(Source data)
------------------------------------------------------------
/-- The CWQ_ registers. -/
def RegTable.blockCwq : List RegDesc := [
  ⟨"CWQ_SQ_CTRL", 0xa0000, 0x40, 1024, 32, .owner,
    [⟨31, 31, .rw, .live, 0, .warm⟩, ⟨30, 30, .wo, .frozen, 0, .cold⟩, ⟨20, 16, .rw, .frozen, 4, .cold⟩, ⟨7, 0, .rw, .frozen, 0, .cold⟩]⟩,
  ⟨"CWQ_SQ_STATUS", 0xa0004, 0x40, 1024, 32, .owner,
    [⟨31, 29, .ro, .none, 0, .cold⟩, ⟨23, 16, .ro, .none, 0, .cold⟩, ⟨9, 0, .ro, .none, 0, .warm⟩]⟩,
  ⟨"CWQ_SQ_BASE", 0xa0008, 0x40, 1024, 64, .owner,
    [⟨63, 12, .rw, .frozen, 0, .cold⟩]⟩,
  ⟨"CWQ_SQ_WB", 0xa0010, 0x40, 1024, 64, .owner,
    [⟨63, 3, .rw, .frozen, 0, .cold⟩]⟩,
  ⟨"CWQ_SQ_ARB", 0xa0018, 0x40, 1024, 32, .owner,
    [⟨23, 16, .rw, .live, 1, .cold⟩, ⟨7, 0, .rw, .live, 1, .cold⟩]⟩,
  ⟨"CWQ_SQ_HEAD", 0xa001c, 0x40, 1024, 32, .owner,
    [⟨16, 0, .ro, .none, 0, .cold⟩]⟩,
  ⟨"CWQ_SQ_TAIL", 0xa0020, 0x40, 1024, 32, .owner,
    [⟨16, 0, .ro, .none, 0, .cold⟩]⟩,
  ⟨"CWQ_SQ_ABORT", 0xa0024, 0x40, 1024, 32, .owner,
    [⟨15, 0, .wo, .live, 0, .cold⟩]⟩,
  ⟨"CWQ_SQ_ABORT_RES", 0xa0028, 0x40, 1024, 32, .owner,
    [⟨31, 29, .ro, .none, 0, .warm⟩, ⟨15, 0, .ro, .none, 0, .warm⟩]⟩,
  ⟨"CWQ_CQ_CTRL", 0xb0000, 0x40, 256, 32, .owner,
    [⟨31, 31, .rw, .live, 0, .warm⟩, ⟨30, 30, .rw, .live, 0, .cold⟩, ⟨20, 16, .rw, .frozen, 4, .cold⟩, ⟨10, 0, .rw, .live, 0, .cold⟩]⟩,
  ⟨"CWQ_CQ_STATUS", 0xb0004, 0x40, 256, 32, .owner,
    [⟨31, 31, .ro, .none, 0, .warm⟩, ⟨30, 30, .w1c, .live, 0, .warm⟩, ⟨9, 0, .ro, .none, 0, .warm⟩]⟩,
  ⟨"CWQ_CQ_BASE", 0xb0008, 0x40, 256, 64, .owner,
    [⟨63, 12, .rw, .frozen, 0, .cold⟩]⟩,
  ⟨"CWQ_CQ_MOD", 0xb0010, 0x40, 256, 32, .owner,
    [⟨25, 16, .rw, .live, 1, .cold⟩, ⟨7, 0, .rw, .live, 1, .cold⟩]⟩,
  ⟨"CWQ_CQ_TAIL", 0xb0014, 0x40, 256, 32, .owner,
    [⟨16, 0, .ro, .none, 0, .cold⟩]⟩,
  ⟨"CWQ_CQ_HEAD", 0xb0018, 0x40, 256, 32, .owner,
    [⟨16, 0, .ro, .none, 0, .cold⟩]⟩,
  ⟨"CWQ_CQ_SEQ", 0xb001c, 0x40, 256, 32, .owner,
    [⟨31, 0, .ro, .none, 0, .cold⟩]⟩,
  ⟨"CWQ_GCTRL", 0xb8000, 0x0, 1, 32, .global_,
    [⟨7, 0, .rw, .live, 2, .cold⟩]⟩,
  ⟨"CWQ_GSTATUS", 0xb8004, 0x0, 1, 32, .global_,
    [⟨9, 0, .ro, .none, 0, .cold⟩]⟩,
  ⟨"CWQ_TIME", 0xb80b0, 0x0, 1, 32, .global_,
    [⟨31, 0, .ro, .none, 0, .cold⟩]⟩,
  ⟨"CWQ_DROPPED", 0xb80b4, 0x0, 1, 32, .global_,
    [⟨31, 0, .rw, .live, 0, .cold⟩]⟩,
  ⟨"CWQ_SQ_OWNER", 0xb8010, 0x4, 32, 32, .global_,
    [⟨31, 0, .rw, .frozen, 0, .cold⟩]⟩,
  ⟨"CWQ_CQ_OWNER", 0xb8090, 0x4, 8, 32, .global_,
    [⟨31, 0, .rw, .frozen, 0, .cold⟩]⟩,
  ⟨"CWQ_SQ_DB", 0x100000, 0x4, 1024, 32, .owner,
    [⟨16, 0, .wo, .live, 0, .cold⟩]⟩,
  ⟨"CWQ_CQ_DB", 0x101000, 0x4, 256, 32, .owner,
    [⟨16, 0, .wo, .live, 0, .cold⟩]⟩]

/-- The FAB_ registers. -/
def RegTable.blockFab : List RegDesc := [
  ⟨"FAB_CTRL", 0x60000, 0x0, 1, 32, .global_,
    [⟨0, 0, .wo, .live, 0, .cold⟩]⟩,
  ⟨"FAB_STATUS", 0x60004, 0x0, 1, 32, .global_,
    [⟨31, 24, .ro, .none, 0, .cold⟩, ⟨23, 22, .ro, .none, 0, .cold⟩, ⟨21, 20, .ro, .none, 0, .cold⟩, ⟨17, 17, .w1c, .live, 0, .warm⟩, ⟨16, 16, .w1c, .live, 0, .warm⟩, ⟨8, 0, .ro, .none, 256, .cold⟩]⟩,
  ⟨"FAB_SLEEP", 0x60008, 0x0, 1, 32, .global_,
    [⟨31, 31, .rw, .live, 0, .cold⟩, ⟨23, 8, .rw, .live, 500, .cold⟩, ⟨7, 0, .rw, .live, 2, .cold⟩]⟩,
  ⟨"FAB_WATCH", 0x6000c, 0x0, 1, 32, .global_,
    [⟨7, 0, .rw, .live, 1, .cold⟩]⟩,
  ⟨"FAB_INTCH", 0x60010, 0x0, 1, 32, .global_,
    [⟨3, 0, .rw, .live, 4, .cold⟩]⟩,
  ⟨"FAB_UNIT_CMD", 0x60014, 0x0, 1, 32, .global_,
    [⟨31, 28, .wo, .live, 0, .cold⟩, ⟨7, 0, .wo, .live, 0, .cold⟩]⟩,
  ⟨"FAB_SEL", 0x60018, 0x0, 1, 32, .global_,
    [⟨2, 0, .rw, .live, 0, .cold⟩]⟩,
  ⟨"FAB_REGION_STATS", 0x6001c, 0x0, 1, 32, .global_,
    [⟨31, 16, .ro, .none, 0, .cold⟩, ⟨15, 0, .ro, .none, 0, .cold⟩]⟩,
  ⟨"FAB_ELB_HITS", 0x60040, 0x0, 1, 64, .global_,
    [⟨63, 0, .ro, .none, 0, .cold⟩]⟩,
  ⟨"FAB_ELB_MISSES", 0x60048, 0x0, 1, 64, .global_,
    [⟨63, 0, .ro, .none, 0, .cold⟩]⟩,
  ⟨"FAB_ELB_EVENTS", 0x60050, 0x0, 1, 32, .global_,
    [⟨31, 16, .ro, .none, 0, .cold⟩, ⟨15, 0, .ro, .none, 0, .cold⟩]⟩,
  ⟨"FAB_RETIRED", 0x60020, 0x4, 8, 32, .global_,
    [⟨31, 0, .ro, .none, 0, .cold⟩]⟩]

/-- The GCS_ registers. -/
def RegTable.blockGcs : List RegDesc := [
  ⟨"GCS_ID", 0x10000, 0x0, 1, 32, .global_,
    [⟨31, 16, .ro, .none, 0, .fixed⟩, ⟨8, 8, .ro, .none, 0, .fixed⟩, ⟨7, 0, .ro, .none, 0, .fixed⟩]⟩,
  ⟨"GCS_STATUS", 0x10004, 0x0, 1, 32, .global_,
    [⟨2, 2, .ro, .none, 0, .fixed⟩, ⟨1, 0, .ro, .none, 0, .fixed⟩]⟩,
  ⟨"GCS_IGNORED_WRITES", 0x10008, 0x0, 1, 32, .global_,
    [⟨31, 0, .rw, .live, 0, .cold⟩]⟩,
  ⟨"GCS_SCRATCH", 0x1000c, 0x0, 1, 32, .global_,
    [⟨31, 0, .rw, .live, 0, .cold⟩]⟩,
  ⟨"GCS_LAST_IGNORED", 0x10010, 0x0, 1, 64, .global_,
    [⟨63, 62, .ro, .none, 0, .cold⟩, ⟨61, 61, .ro, .none, 0, .cold⟩, ⟨60, 60, .ro, .none, 0, .cold⟩, ⟨47, 0, .ro, .none, 0, .cold⟩]⟩,
  ⟨"GCS_SERIAL", 0x10018, 0x0, 1, 64, .global_,
    [⟨63, 0, .ro, .none, 0, .fixed⟩]⟩]

/-- The ITG_ registers. -/
def RegTable.blockItg : List RegDesc := [
  ⟨"ITG_CTRL", 0x50000, 0x0, 1, 32, .global_,
    [⟨0, 0, .wo, .live, 0, .cold⟩]⟩,
  ⟨"ITG_STATUS", 0x50004, 0x0, 1, 32, .global_,
    [⟨26, 16, .ro, .none, 1024, .cold⟩, ⟨3, 3, .ro, .none, 0, .warm⟩, ⟨2, 2, .w1c, .live, 0, .warm⟩, ⟨1, 1, .w1c, .live, 0, .warm⟩, ⟨0, 0, .ro, .none, 0, .warm⟩]⟩,
  ⟨"ITG_KEY_SEL", 0x50008, 0x0, 1, 32, .global_,
    [⟨9, 0, .rw, .live, 0, .cold⟩]⟩,
  ⟨"ITG_KEY_STATE", 0x5000c, 0x0, 1, 32, .global_,
    [⟨31, 30, .ro, .none, 0, .cold⟩, ⟨25, 16, .ro, .none, 0, .cold⟩, ⟨15, 0, .ro, .none, 0, .cold⟩]⟩,
  ⟨"ITG_TAG_ERRS", 0x50010, 0x0, 1, 32, .global_,
    [⟨31, 16, .ro, .none, 0, .cold⟩, ⟨15, 8, .ro, .none, 0, .cold⟩, ⟨7, 0, .ro, .none, 0, .cold⟩]⟩,
  ⟨"ITG_PI_ERRS", 0x50014, 0x0, 1, 32, .global_,
    [⟨31, 16, .ro, .none, 0, .cold⟩, ⟨15, 8, .ro, .none, 0, .cold⟩, ⟨7, 0, .ro, .none, 0, .cold⟩]⟩,
  ⟨"ITG_LAST_TAG_ERR", 0x50018, 0x0, 1, 64, .global_,
    [⟨63, 62, .ro, .none, 0, .cold⟩, ⟨61, 51, .ro, .none, 0, .cold⟩, ⟨47, 0, .ro, .none, 0, .cold⟩]⟩,
  ⟨"ITG_SCRUB_FIND", 0x50020, 0x0, 1, 64, .global_,
    [⟨63, 48, .ro, .none, 0, .cold⟩, ⟨47, 32, .ro, .none, 0, .cold⟩, ⟨31, 16, .ro, .none, 0, .cold⟩, ⟨15, 0, .ro, .none, 0, .cold⟩]⟩,
  ⟨"ITG_INIT_SEL", 0x50028, 0x0, 1, 32, .global_,
    [⟨5, 0, .rw, .live, 0, .cold⟩]⟩,
  ⟨"ITG_INIT_PROGRESS", 0x5002c, 0x0, 1, 32, .global_,
    [⟨31, 31, .ro, .none, 0, .warm⟩, ⟨6, 0, .ro, .none, 0, .warm⟩]⟩]

/-- The JNL_ registers. -/
def RegTable.blockJnl : List RegDesc := [
  ⟨"JNL_CTRL", 0x30000, 0x0, 1, 32, .global_,
    [⟨1, 1, .wo, .live, 0, .cold⟩, ⟨0, 0, .wo, .live, 0, .cold⟩]⟩,
  ⟨"JNL_STATUS", 0x30004, 0x0, 1, 32, .global_,
    [⟨11, 11, .w1c, .live, 0, .warm⟩, ⟨10, 10, .w1c, .live, 0, .warm⟩, ⟨9, 9, .w1c, .live, 0, .warm⟩, ⟨8, 8, .w1c, .live, 0, .warm⟩, ⟨4, 4, .ro, .none, 0, .warm⟩, ⟨3, 3, .ro, .none, 0, .warm⟩, ⟨2, 2, .ro, .none, 0, .warm⟩, ⟨1, 0, .ro, .none, 0, .warm⟩]⟩,
  ⟨"JNL_DRY_CFG", 0x30008, 0x0, 1, 32, .global_,
    [⟨31, 24, .rw, .live, 75, .cold⟩, ⟨23, 16, .rw, .live, 50, .cold⟩, ⟨15, 0, .rw, .live, 1000, .cold⟩]⟩,
  ⟨"JNL_DRY_LIMITS", 0x3000c, 0x0, 1, 32, .global_,
    [⟨31, 16, .rw, .live, 200, .cold⟩, ⟨15, 15, .rw, .live, 0, .cold⟩, ⟨12, 0, .rw, .live, 1024, .cold⟩]⟩,
  ⟨"JNL_CKPT_CFG", 0x30010, 0x0, 1, 32, .global_,
    [⟨15, 0, .rw, .live, 1000, .cold⟩]⟩,
  ⟨"JNL_OCCUPANCY", 0x30014, 0x0, 1, 32, .global_,
    [⟨22, 16, .rw, .live, 0, .warm⟩, ⟨6, 0, .ro, .none, 0, .warm⟩]⟩,
  ⟨"JNL_HEAD_SEQ", 0x30018, 0x0, 1, 64, .global_,
    [⟨63, 0, .ro, .none, 0, .warm⟩]⟩,
  ⟨"JNL_TAIL_SEQ", 0x30020, 0x0, 1, 64, .global_,
    [⟨63, 0, .ro, .none, 0, .warm⟩]⟩,
  ⟨"JNL_BARRIER_SEQ", 0x30028, 0x0, 1, 64, .global_,
    [⟨63, 0, .ro, .none, 0, .warm⟩]⟩,
  ⟨"JNL_LOCKS", 0x30030, 0x0, 1, 32, .global_,
    [⟨31, 19, .ro, .none, 0, .warm⟩, ⟨18, 0, .ro, .none, 0, .warm⟩]⟩,
  ⟨"JNL_LOST_COUNT", 0x30034, 0x0, 1, 32, .global_,
    [⟨12, 0, .ro, .none, 0, .warm⟩]⟩,
  ⟨"JNL_HDR_SLOTS", 0x30038, 0x0, 1, 32, .global_,
    [⟨31, 0, .ro, .none, 0, .cold⟩]⟩,
  ⟨"JNL_PAY_BLOCKS", 0x3003c, 0x0, 1, 32, .global_,
    [⟨31, 0, .ro, .none, 0, .cold⟩]⟩,
  ⟨"JNL_REPLAY_DISCARDS", 0x30040, 0x0, 1, 32, .global_,
    [⟨31, 0, .ro, .none, 0, .cold⟩]⟩]

/-- The LOG_ registers. -/
def RegTable.blockLog : List RegDesc := [
  ⟨"LOG_CTRL", 0x270000, 0x0, 1, 32, .global_,
    [⟨31, 31, .rw, .live, 0, .cold⟩, ⟨30, 30, .wo, .live, 0, .cold⟩, ⟨26, 24, .rw, .live, 3, .cold⟩, ⟨10, 0, .rw, .live, 0, .cold⟩]⟩,
  ⟨"LOG_STATUS", 0x270004, 0x0, 1, 32, .global_,
    [⟨31, 31, .w1c, .live, 0, .warm⟩, ⟨12, 0, .ro, .none, 0, .cold⟩]⟩,
  ⟨"LOG_FIRST_SEQ", 0x270008, 0x0, 1, 64, .global_,
    [⟨63, 0, .ro, .none, 0, .cold⟩]⟩,
  ⟨"LOG_NEXT_SEQ", 0x270010, 0x0, 1, 64, .global_,
    [⟨63, 0, .ro, .none, 0, .cold⟩]⟩,
  ⟨"LOG_DROPPED", 0x270018, 0x0, 1, 32, .global_,
    [⟨31, 0, .ro, .none, 0, .cold⟩]⟩]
------------------------------------------------------------
Requirement: Which lines above contain the word "List"? Copy each of them.

Your response:
def RegTable.blockCwq : List RegDesc := [
def RegTable.blockFab : List RegDesc := [
def RegTable.blockGcs : List RegDesc := [
def RegTable.blockItg : List RegDesc := [
def RegTable.blockJnl : List RegDesc := [
def RegTable.blockLog : List RegDesc := [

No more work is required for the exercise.